In an era of Bacillus of Calmette-Guérin (BCG) shortages, the comparative efficacy from different adjuvant intravesical BCG strains in non-muscle invasive bladder cancer (NMIBC) has not been clearly ...elucidated. We aim to compare, through a systematic review and meta-analysis, the cumulative BC recurrence rates and the best efficacy profile of worldwide available BCG strains over the last forty years.
PubMed, Scopus, Web of Science, Embase, and Cochrane databases were searched from 1982 up to 2022. A meta-analysis of pooled BC recurrence rates was stratified for studies with ≤3-y vs. >3-y recurrence-free survival (RFS) endpoints and the strain of BCG. Sensitivity analysis, sub-group analysis, and meta-regression were implemented to investigate the contribution of moderators to heterogeneity. A random-effect network meta-analysis was performed to compare BCG strains on a multi-treatment level.
In total, n = 62 series with n = 15,412 patients in n = 100 study arms and n = 10 different BCG strains were reviewed. BCG Tokyo 172 exhibited the lowest pooled BC recurrence rate among studies with ≤3-y RFS (0.22 (95%CI 0.16-0.28).
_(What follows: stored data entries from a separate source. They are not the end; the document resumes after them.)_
/-- The allowed values of a meaning column (R46). -/
inductive Allow where
  | any
  | range (lo hi : Nat)
  | oneOf (l : List Nat)
  | within (mask : Nat)
  /-- 0, or a power of two within the bounds -/
  | ring (lo hi : Nat)
  | aligned (n : Nat)
  | len (lo hi : Nat)
  /-- decided by `allowedByRule` (Operands) -/
  | rule
deriving DecidableEq, Repr

/-- One row of an object table: `subs` subindices from `key`, at `reps` indices `stride` apart. -/
structure Row where
  key     : Nat
  subs    : Nat
  reps    : Nat
  stride  : Nat
  ty      : ObjType
  acc     : Access
  pers    : Bool
  /-- the name ends in State (R66) -/
  isState : Bool
  dflt    : Val
  allow   : Allow
deriving DecidableEq, Repr

/-- A pending event of one master (R65). -/
structure Event where
  key   : Nat
  bits  : Nat
  count : Nat
  val   : Val
  time  : Nat
deriving DecidableEq, Repr

/-- A master's event queue and transport bookkeeping (R67, R83, R93, R96). -/
structure MasterQ where
  q         : List Event
  /-- events dropped since the last overflow event -/
  dropped   : Nat
  firstDrop : Nat
  /-- events sent, the SEQUENCE of the next -/
  sent      : Nat
  lastPort  : CanPort
  vc2Dev    : Option Nat
deriving DecidableEq, Repr

/-- An open commit group (R57, R58). -/
structure Group where
  openedAt : Nat
  staged   : List (Nat × List Byte)
  failed   : Option (Nat × Nat)
deriving DecidableEq, Repr

/-- A partial message of R86: the first segment's header, the SEGMENT expected next, the payload so far. -/
structure Partial where
  head : List Byte
  next : Nat
  pay  : List Byte
  last : Nat
deriving DecidableEq, Repr

/-- A segment on its way to a master: claimant, transport, port, and whether it carries an event. -/
structure OutSeg where
  master  : Nat
  tr      : Transport
  port    : CanPort
  isEvent : Bool
  bytes   : List Byte
deriving DecidableEq, Repr

/-- What has left the device, newest first. -/
inductive Out where
  | can (port : CanPort) (id : Nat) (data : List Byte)
  | hostWrite (addr : Nat) (data : List Byte)
  | msix (vector : Nat)
  /-- the answer of a linear-map or BAR2 read (R53, R464) -/
  | hostData (data : List Byte)
  | completerAbort
  /-- the segment that a capture of OAPSEG loads (R97) -/
  | jtag (bytes : List Byte)
  /-- a link block or an idle block on a peer port (R441) -/
  | block (port : Nat) (bytes : List Byte)
  /-- PAM4 symbols that a lane sends, by their index before the polarity of LaneInvert (R431–R434) -/
  | symbols (lane : Nat) (indices : List (BitVec 2))
  /-- a beat that fabric logic takes from a tile's fabric port (R331) -/
  | fabricOut (tile : Nat) (data : List Byte)
  /-- a word that fabric logic takes from a target bridge: KIND, GAP (R337) -/
  | bridgeOut (port : Nat) (kind gap : Bool) (data : List Byte)
  /-- a signal of a fabric DMA request port (R351) -/
  | dmaPort (chan kind len : Nat)
deriving DecidableEq, Repr

structure DictState where
  /-- event queues by claimant ID -/
  queues   : Tab MasterQ
  groups   : Tab Group
  /-- masters whose group the dictionary aborted: the DETAIL of GROUP_ABORTED -/
  aborted  : Tab Nat
  /-- partial messages by claimant ID × 8 + transport -/
  partials : Tab Partial
  /-- segments held until their transport has room, oldest first -/
  held     : List OutSeg
  /-- segments waiting for a JTAG capture, oldest first (R97) -/
  jtagOut  : List (List Byte)
deriving DecidableEq, Repr

/-! ## Ownership (spec/03) -/

/-- A claim taking part in the open window (R100). -/
structure Claim where
  id   : Nat
  prio : Nat
  tr   : Transport
  port : CanPort
  seq  : Nat
deriving DecidableEq, Repr

structure OwnState where
  leaseEnd   : Nat
  window     : Option (Nat × List Claim)
  /-- the instant by which the named successor must accept (R104) -/
  acceptBy   : Option Nat
deriving DecidableEq, Repr

/-! ## Persistent store (spec/02) -/

/-- A record waiting for the flash: INDEX, SUBINDEX, FLAGS, PAYLOAD (R69). -/
structure PendRec where
  idx   : Nat
  sub   : Nat
  flags : Nat
  pay   : List Byte
deriving DecidableEq, Repr
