-- ==== Sys2Proof/Machine/Catalog.lean ====
section
/-! DEFINITION. The object catalogue: every row of the object tables of spec/02 to spec/19 (R51), made by
reading the tables' columns. A key is index × 256 + subindex. Where one row stands for several indices
(R43, R107, R141, R241, R313, R429) it carries how many and their stride. -/

namespace Sys2Proof.Machine
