-- ==== Sys2Proof/Machine/Logic.lean ====
section
/-! DEFINITION. User logic at work (R316–R335, R340, R342): what every wire, cell, flip-flop, memory block and pin of a
cabinet presents by its frames, the clock networks, and what an edge of them does. Where frames hold each setting, and what
sources each multiplexer has, is opaque (log 28). What user logic does at a queue, a tile's port or a target bridge comes
with the commands of their rows (log 135). -/

namespace Sys2Proof.Machine

/-! ## Settings (R316, R317, R328, R329, R331, R333, R336) -/

/-- Bit i of a cluster's settings. -/
def State.clusterBit (s : State) (c q i : Nat) : Bool :=
  s.segBit c 0 (q / 10000) (q % 10000 / 25) (Config.clusterBit (q % 25) i)

/-- Position of a cluster. -/
def clusterPos (q : Nat) : Nat := logicPos (q % 10000 / 25)

/-- Mode and table of a cell: 96 bits of the cluster's settings for each. -/
def State.cellMode (s : State) (c cell : Nat) : CellMode :=
  match natOf 2 fun i => s.clusterBit c (cell / 16) (96 * (cell % 16) + 64 + i) with
  | 0 => .sixInput
  | 1 => .split
  | 2 => .shiftRegister
  | _ => .memory
def State.frameTable (s : State) (c cell : Nat) : BitVec 64 :=
  BitVec.ofNat 64 (natOf 64 fun i => s.clusterBit c (cell / 16) (96 * (cell % 16) + i))

/-- One of the cluster's two clocks. -/
def State.clusterClock (s : State) (c q : Nat) (second : Bool) : Option Nat :=
  netOf (natOf 6 fun i => s.clusterBit c q (1536 + 6 * b2n second + i))

/-- A flip-flop's settings. -/
def State.ffSetting (s : State) (c n : Nat) : FlipFlop :=
  let q := n / 32
  let base := 96 * (n / 2 % 16) + 66 + 9 * (n % 2)
  let num (lo w : Nat) : Nat := natOf w fun i => s.clusterBit c q (base + lo + i)
  let pick (v k : Nat) : Option Nat := if 1 ≤ v && v ≤ k then some (v - 1) else none
  let sr := pick (num 6 2) 2
  { data := num 0 2, clock := s.clusterClock c q (num 2 1 = 1), enable := pick (num 3 3) 4, setReset := sr
    asynchronous := s.clusterBit c q (1548 + sr.getD 0), resetValue := num 8 1 = 1 }

/-- The flip-flop that a cluster's probe tap presents (R342). -/
def State.tapOf (s : State) (c q : Nat) : Nat := 32 * q + natOf 5 fun i => s.clusterBit c q (1550 + i)

/-- Bit i of the settings of a loop (element 0–15) or of a network (16–47), in the 64 clock frames. -/
def State.clockSetBit (s : State) (c element i : Nat) : Bool :=
  let k := Config.clockBit element i % (3072 * 64)
  frameBit (s.frame (farOf c 5 (k / 3072 / 4) 0 (k / 3072 % 4))) (k % 3072)
def State.clockNum (s : State) (c element lo w : Nat) : Nat := natOf w fun i => s.clockSetBit c element (lo + i)

/-- What drives a loop's reference or a network (R328, R329). -/
inductive ClockSource where
  | oscillator
  /-- pin 0–3 of the cabinet's first or second bank -/
  | pin (bank n : Nat)
  /-- output 0–3 of a loop -/
  | loop (n output : Nat)
deriving DecidableEq, Repr

/-- A loop's settings (R328). -/
structure LoopSetting where
  reference  : Option ClockSource
  divider    : Nat
  multiplier : Nat
  /-- divider and phase, in 1/8 VCO periods, of each output -/
  outputs    : List (Nat × Nat)
deriving DecidableEq, Repr

/-- The sources of a loop's reference, numbered from 1: oscillator, pins, outputs of lower-numbered loops. -/
def referenceOf (n code : Nat) : Option ClockSource :=
  if code = 0 then none
  else if code = 1 then some .oscillator
  else if code < 10 then some (.pin ((code - 2) / 4) ((code - 2) % 4))
  else if (code - 10) / 4 < n then some (.loop ((code - 10) / 4) ((code - 10) % 4))
  else none

def State.loopSetting (s : State) (c n : Nat) : LoopSetting where
  reference := referenceOf n (s.clockNum c n 0 7)
  divider := s.clockNum c n 7 6 + 1
  multiplier := s.clockNum c n 13 9
  outputs := (List.range 4).map fun k => (s.clockNum c n (22 + 21 * k) 9, s.clockNum c n (31 + 21 * k) 12)

/-- A loop is configured with a reference. -/
def State.loopReferenced (s : State) (c n : Nat) : Bool := (s.loopSetting c n).reference.isSome

/-- Dividers and multiplier are in the ranges of R328. -/
def LoopSetting.inRange (l : LoopSetting) : Bool :=
  8 ≤ l.multiplier && l.multiplier ≤ 320 && l.outputs.all fun o => 4 ≤ o.1 && o.1 ≤ 512

/-- The frequencies that follow from a reference of r MHz are in the ranges of R328: phase detector 10–200 MHz, VCO
1.6–3.2 GHz, outputs at most 800 MHz. -/
def LoopSetting.fits (l : LoopSetting) (r : Nat) : Bool :=
  10 * l.divider ≤ r && r ≤ 200 * l.divider && 1600 * l.divider ≤ r * l.multiplier && r * l.multiplier ≤ 3200 * l.divider &&
    l.outputs.all fun o => r * l.multiplier ≤ 800 * (l.divider * o.1)

/-- What drives a network: one of 64 loop outputs or of eight pins, numbered from 1. -/
def State.netSource (s : State) (c n : Nat) : Option ClockSource :=
  let v := s.clockNum c (16 + n) 0 7
  if v = 0 then none
  else if v ≤ 64 then some (.loop ((v - 1) / 4) ((v - 1) % 4))
  else if v ≤ 72 then some (.pin ((v - 65) / 4) ((v - 65) % 4))
  else none

/-- The network of a tile's fabric port (R331). -/
def State.portClock (s : State) (g : Nat) : Option Nat :=
  netOf (natOf 6 fun i => s.segBit (g / 150) 3 (portRow g) (g % 150 % 15) (Config.portBit i))

/-- Words per cycle, 1, 2 or 4, and the network of a target bridge (R336). -/
def State.bridgeWidth (s : State) (c : Nat) : Nat := [1, 2, 4].getD (natOf 2 fun i => s.segBit c 4 0 2 (Config.bridgeBit i)) 4
def State.bridgeClock (s : State) (c : Nat) : Option Nat :=
  netOf (natOf 6 fun i => s.segBit c 4 0 2 (Config.bridgeBit (2 + i)))

/-! ### Pins (R333) -/

/-- Bank of an I/O frame's column (R27, R361). -/
def bankOf (c col : Nat) : Nat := if col = 0 then (if c = 0 then 0 else c + 1) else (if c = 0 then 1 else 9)
/-- Position of a cabinet's first or second bank (R315). -/
def bankPos (col : Nat) : Nat := if col = 0 then 0 else 479

/-- A pin's settings: mode 0–6 of R333 (7 is none), serialiser ratio 1, 2, 4 or 8, double data rate, slow network, fast loop
output. -/
structure PinSetting where
  mode  : Nat
  ratio : Nat
  ddr   : Bool
  slow  : Option Nat
  fast  : Nat
deriving DecidableEq, Repr

def pinSettingIn (n : Nat) (frame : List Byte) : PinSetting :=
  let num (lo w : Nat) : Nat := natOf w fun i => frameBit frame (Config.pinBit n (lo + i))
  { mode := num 0 3, ratio := 2 ^ num 3 2, ddr := num 5 1 = 1, slow := netOf (num 6 6), fast := num 12 7 }
def State.pinSetting (s : State) (c bank n : Nat) : PinSetting :=
  pinSettingIn n (s.frame (farOf c 4 0 bank (Config.pinMinor n % 16)))

/-- A mode is permitted at a bank voltage in tenths of a volt (R333). -/
def modePermitted (mode volts : Nat) : Bool :=
  if mode = 0 then true
  else if mode ≤ 4 then volts = 12 || volts = 15 || volts = 18
  else if mode ≤ 6 then volts = 18
  else false

/-- An I/O frame's modes are permitted at its bank's voltage (R334). -/
def State.ioOk (s : State) (far : Nat) (b : List Byte) : Bool :=
  farType far ≠ 4 || farCol far = 2 ||
    (List.range 48).all fun n => Config.pinMinor n % 16 ≠ farMinor far ||
      modePermitted (pinSettingIn n b).mode (s.fab.volts.getD (bankOf (farCab far) (farCol far)) 12)

/-- The pins of a bank have taken their modes: supply up, and OUTPUTS in force (R334, R374, R376). -/
def State.bankOn (s : State) (c bank : Nat) : Bool :=
  s.num (Obj.gpioBankState + bankOf c bank) = 1 && s.stepAt c (bankPos bank) 1

/-- A pin keeps its weak pull-up: before its bank is configured, and as Unused (R335, R374). -/
def State.pinPulledUp (s : State) (c bank n : Nat) : Bool := !s.bankOn c bank || (s.pinSetting c bank n).mode = 0
/-- A pin's input buffer is on (R335, R374). -/
def State.pinReads (s : State) (c bank n : Nat) : Bool := s.bankOn c bank && (s.pinSetting c bank n).mode ≠ 0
No clinically relevant difference was noted among strains at >3-y RFS outcomes. Sub-group and meta-regression analyses highlighted the influence of NMIBC risk-group classification and previous intravesical treated categories. Out of the n = 11 studies with n = 7 BCG strains included in the network, BCG RIVM, Tice, and Tokyo 172 presented with the best-predicted probability for efficacy, yet no single strain was significantly superior to another in preventing BC recurrence risk.
We did not identify a BCG stain providing a clinically significant lower BC recurrence rate. While these findings might discourage investment in future head-to-head randomized comparison, we were, however, able to highlight some potential enhanced benefits from the genetically different BCG RIVM, Tice, and Tokyo 172. This evidence would support the use of such strains for future BCG trials in NMIBCs.